Video posted to Facebook shows a monster truck -- comprised on an SUV on monster truck wheels -- pulling a U.S. Army vehicle out of deep floodwaters in Houston on Wednesday.
A crowd cheers as the military vehicle is pulled onto higher ground.
Houston resident Josh James, who took the video, told ABC News that the mission took place in northwest Houston in an area called Copperfield. Residents who spotted the monster trucks flagged them down, informing them of the truck that was stuck and people in the apartment complex that needed help, James said.
James, a 26-year-old mechanic at Houston's George Bush Intercontinental Airport, said he enlisted the help of his friends at the Dallas-based dirt racetrack Rednecks with Paychecks for the five monster trucks being used in the rescue missions, which stand 10 feet off the ground.
With the help of his friend, Chris Stephens, and car service company 3P Offroad, James assisted in coordinating a rescue team consisting of more than 200 boats, 300 trucks and 600 personnel, he said.
The team, which consists of volunteers from all over Texas as well as the Cajun Navy, began answering calls for assistance on Saturday, one day after Hurricane Harvey made landfall in Texas as a Category 4 storm, causing record flooding in the Houston area.
"We literally have people from all over," James said.
Residents have been directed to the volunteer rescue mission through both social media and local news broadcasts, James said.
The monster trucks are also helping first responders get to flood-ravaged neighborhoods their vehicles can not reach, with some of them carrying firefighters and paramedics to those in need, James said.
In addition to the monster trucks, volunteers are using a fleet of six former military vehicles that are now owned by civilians to conduct rescues, James said.
James is using his own car as well to assist with rescues.
"I have a lifted Jeep that can get to more places that people can't," he said. "That's what drove me out."
James said that although he is not professionally trained as a first responder, both his dad and brother are firefighters, so he has "the blood of one." His neighborhood in north Houston -- Cypresswood Glenn -- was not hard-hit by the storm, he said.
"When people need help and I can help, I'm out there," he said.
James has assisted in some rescues where he and other volunteers had to swim up to the second stories of homes to reach victims, he said. He described the people who he has helped rescue as "petrified" and "terrified" but "more than grateful."

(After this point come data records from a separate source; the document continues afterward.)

-- ==== Sys2Proof/Laws/Put.lean ====
section
/-! SUPPORT. Laws/Put.lean: with the slots in order, changing the lot of a slot is replacing its record (`State.putLot`), and the
record just put is the one that its slot holds. -/

namespace Sys2Proof.Machine

/-- Two lots of one slot are one lot. -/
theorem State.SlotsInOrder.eq_of_slot {s : State} (hs : s.SlotsInOrder) {a b : Lot} (ha : a ∈ s.lots) (hb : b ∈ s.lots)
    (h : a.slot = b.slot) : a = b := by
  have h1 := State.lot?_of_mem hs ha
  have h2 := State.lot?_of_mem hs hb
  rw [h, h2] at h1
  exact (Option.some.inj h1).symm

/-- A lot found by its id is the one its slot holds. -/
theorem State.SlotsInOrder.lot?_of_named {s : State} (hs : s.SlotsInOrder) {t : Text} {l : Lot} (h : s.lotNamed? t = some l) :
    s.lot? l.slot = some l := State.lot?_of_mem hs (State.lotNamed?_mem h)

/-- Changing the lot of a slot is replacing its record by the changed one. -/
theorem State.SlotsInOrder.updLot_eq {s : State} (hs : s.SlotsInOrder) {l : Lot} (hl : s.lot? l.slot = some l) (f : Lot → Lot)
    (hf : (f l).slot = l.slot) : s.updLot l.slot f = s.putLot (f l) := by
  unfold State.updLot State.putLot
  rw [hf]
  have : s.lots.map (fun x => if x.slot = l.slot then f x else x) = s.lots.map (fun x => if x.slot = l.slot then f l else x) := by
    refine List.map_congr_left (fun x hx => ?_)
    split
    · next h => rw [hs.eq_of_slot hx (State.lot?_mem hl) h]
    · rfl
  rw [this]

/-- The slots stay in order as a record is replaced. -/
theorem State.SlotsInOrder.putLot {s : State} (hs : s.SlotsInOrder) (l : Lot) : (s.putLot l).SlotsInOrder := by
  unfold State.SlotsInOrder State.putLot
  refine List.pairwise_map.2 (hs.imp ?_)
  intro a b h
  split <;> split <;> simp_all

/-- The record just put is the one its slot holds. -/
theorem State.SlotsInOrder.lot?_putLot {s : State} (hs : s.SlotsInOrder) {l x : Lot} (h : s.lot? l.slot = some x) :
    (s.putLot l).lot? l.slot = some l := by
  refine State.lot?_of_mem (hs.putLot l) ?_
  exact List.mem_map.2 ⟨x, State.lot?_mem h, if_pos (State.lot?_slot h)⟩

/-- Another slot reads as before. -/
theorem State.lot?_putLot_ne (s : State) {l : Lot} {k : Slot} (h : k ≠ l.slot) : (s.putLot l).lot? k = s.lot? k := by
  unfold State.lot? State.putLot
  simp only
  generalize s.lots = ls
  induction ls with
  | nil => rfl
  | cons x xs ih =>
    by_cases hx : x.slot = l.slot
    · have h1 : l.slot ≠ k := Ne.symm h
      have h2 : x.slot ≠ k := by rw [hx]; exact h1
      rw [List.map_cons, if_pos hx, List.find?_cons_of_neg (by simpa using h1), List.find?_cons_of_neg (by simpa using h2), ih]
    · rw [List.map_cons, if_neg hx, List.find?_cons, List.find?_cons, ih]

/-- The record put last stands. -/
theorem State.putLot_putLot (s : State) (a b : Lot) (h : a.slot = b.slot) : (s.putLot a).putLot b = s.putLot b := by
  unfold State.putLot
  simp only [List.map_map]
  have : ((fun x : Lot => if x.slot = b.slot then b else x) ∘ fun x => if x.slot = a.slot then a else x) =
      fun x => if x.slot = b.slot then b else x := by
    funext x
    simp only [Function.comp]
    by_cases hx : x.slot = a.slot
    · simp [hx, h]
    · rw [h] at hx; simp [h, hx]
  rw [this]

end Sys2Proof.Machine
end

Despite the heartbreaking losses residents are experiencing, James said, "It's an amazing feeling to see how strong our community is coming together."
On Thursday afternoon, the rescue team made its way from Houston to areas southeast Texas cities like Port Arthur and Beaumont, which were flooded when the storm made its third landfall just west of Cameron, Louisiana early Wednesday.
Nearly 180,000 homes have been affected, damaged or destroyed as a result of the storm, according to data from the Texas Division of Emergency Management. That number is expected to increase, according to a spokesperson for the agency.